Травник помолчал. Поднял взгляд.
— Да. Можно сказать и так.
Золтан почувствовал, как по спине его забегали мурашки, будто костёр исчез, а за спиной разверзлась бездна. Сразу стало холодно и неуютно, потянуло сквозняком.
— И… это будет кто-то из детей?
— Детей? Каких детей? — не понял «Смитте». Вдруг лицо его вытянулось. — Золтан, да ты что… — проговорил он. — Или ты плохо меня знаешь?
— Но для чего? Во имя Господа, скажи мне тогда, для чего?
— Но я почти всё сказал тебе тогда, в лесу. Она — кукушка. Ткач. Верней сказать — ткачиха. Вторая половина. Мир сумеет измениться, только если она…

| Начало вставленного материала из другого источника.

-- ==== Sys2Proof/Machine/CmdEngine.lean ====
section
/-! DEFINITION. The commands of the Wrap Engine: the grant and the completions of the jobs (R57 to R77). A completion
commanded while no such job is in flight changes nothing (log 6). -/

namespace Sys2Proof.Machine

/-- ENGINE_GRANT (R60). -/
def execEngineGrant (w : Wear) (s : State) : StepOutcome := .next (s.arbitrate w)

/-- A PAY's lane job completes (R66 to R69, R31). -/
def State.payJob (s : State) : State :=
  match s.engine.job with
  | some (.lane l f link (.pay base)) => s.laneJob l f link (fun t => t.payWork l f link base)
  | some (.lane l f link .payTest) => s.laneJob l f link (fun t => t.testWork l f link)
  | _ => s

def execPayJob (s : State) : StepOutcome := .next s.payJob

/-- A REVERSE's lane job completes (R66, R70, R71). -/
def State.reverseJob (s : State) : State :=
  match s.engine.job with
  | some (.lane l f link (.reverse base)) => s.laneJob l f link (fun t => t.reverseWork l f link base)
  | _ => s

def execReverseJob (s : State) : StepOutcome := .next s.reverseJob

/-- An ENROL's lane job completes (R66, R72). -/
def State.enrolJob (s : State) : State :=
  match s.engine.job with
  | some (.lane l f link .enrol) => s.laneJob l f link (fun t => t.stateWork l f link)
  | _ => s

def execEnrolJob (s : State) : StepOutcome := .next s.enrolJob

/-- An ASK-STATE's lane job completes (R66, R72). -/
def State.askStateJob (s : State) : State :=
  match s.engine.job with
  | some (.lane l f link .askState) => s.laneJob l f link (fun t => t.stateWork l f link)
  | _ => s

def execAskStateJob (s : State) : StepOutcome := .next s.askStateJob

/-- An answer job completes (R73). -/
def State.answerJob (s : State) : State :=
  match s.engine.job with
  | some (.answer env found _ base link) => (s.answerWork env found base link).finishJob
  | _ => s

def execAnswerJob (s : State) : StepOutcome := .next s.answerJob

/-- The work of a job on an entry, when the entry is still in the state of that job (R76, R77). -/
def State.entryWork (s : State) (i : EntryId) (st : ExchangeState) (work : Exchange → State) : State :=
  match s.exchange i with
  | some e => if e.state = st then work e else s
  | none => s

/-- A reversal job completes (R76). -/
def State.reversalJob (s : State) : State :=
  match s.engine.job with
  | some (.reversal i _ base) => (s.entryWork i .reversalDue (fun e => s.reversalWork i e base)).finishJob
  | _ => s

def execReversalJob (s : State) : StepOutcome := .next s.reversalJob

/-- A repeat job completes (R77). -/
def State.repeatJob (s : State) : State :=
  match s.engine.job with
  | some (.repetition i _ base) => (s.entryWork i .reversing (fun e => s.repeatWork i e base)).finishJob
  | _ => s

def execRepeatJob (s : State) : StepOutcome := .next s.repeatJob

end Sys2Proof.Machine
end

Тут из темноты вдруг раздались шаги и громкий хруст валежника, а через секунду к их костру из леса вышагнул Мануэль Гонсалес. Вышел и замер, близоруко оглядывая всех сидящих около костра. Фальшивый Смитте враз умолк, бросил долгий, исполненный странного выражения взгляд на маленького испанца (а точней — на меч, висящий у того на поясе), вслепую нащупал бутыль с вином, поднял её и присосался к горлышку. Кадык его задвигался. Все трое с молчаливым изумлением наблюдали, как кварта преотборного вина из бочек бернардинского монастыря исчезает в его бездонной глотке. Ещё немного — и бутылка опустела, а толстяк всё как бы пил и пил, покуда вдруг не понял, что вино закончилось. Как только это произошло, он как-то сразу весь обмяк и со стуком уронил бутыль на землю.
Глаза его были пусты.
Смитте оглядел по очереди всех, сидящих у костра, потом вздохнул, засунул палец в нос и с глубокомысленным видом стал им там ворочать. Все молчали, только на углях чадило и потрескивало, подгорая, жареное мясо.
— Donnerwetter! — выругался Золтан, плюнул и ударил по коленке кулаком.
Красная повозка ясеневого дерева с жёлтым тентом из кортрейкской парусины неторопливо продвигалась по дороге. Снедала жара: последние дни выдались на удивление тёплыми. Природа радовалась: всё росло и расцветало, повсюду летней песнею жужжали пчёлы и шмели, в траве, лишь стоило остановиться на ночлег, стрекотали ночи напролёт кузнечиковы свадьбы.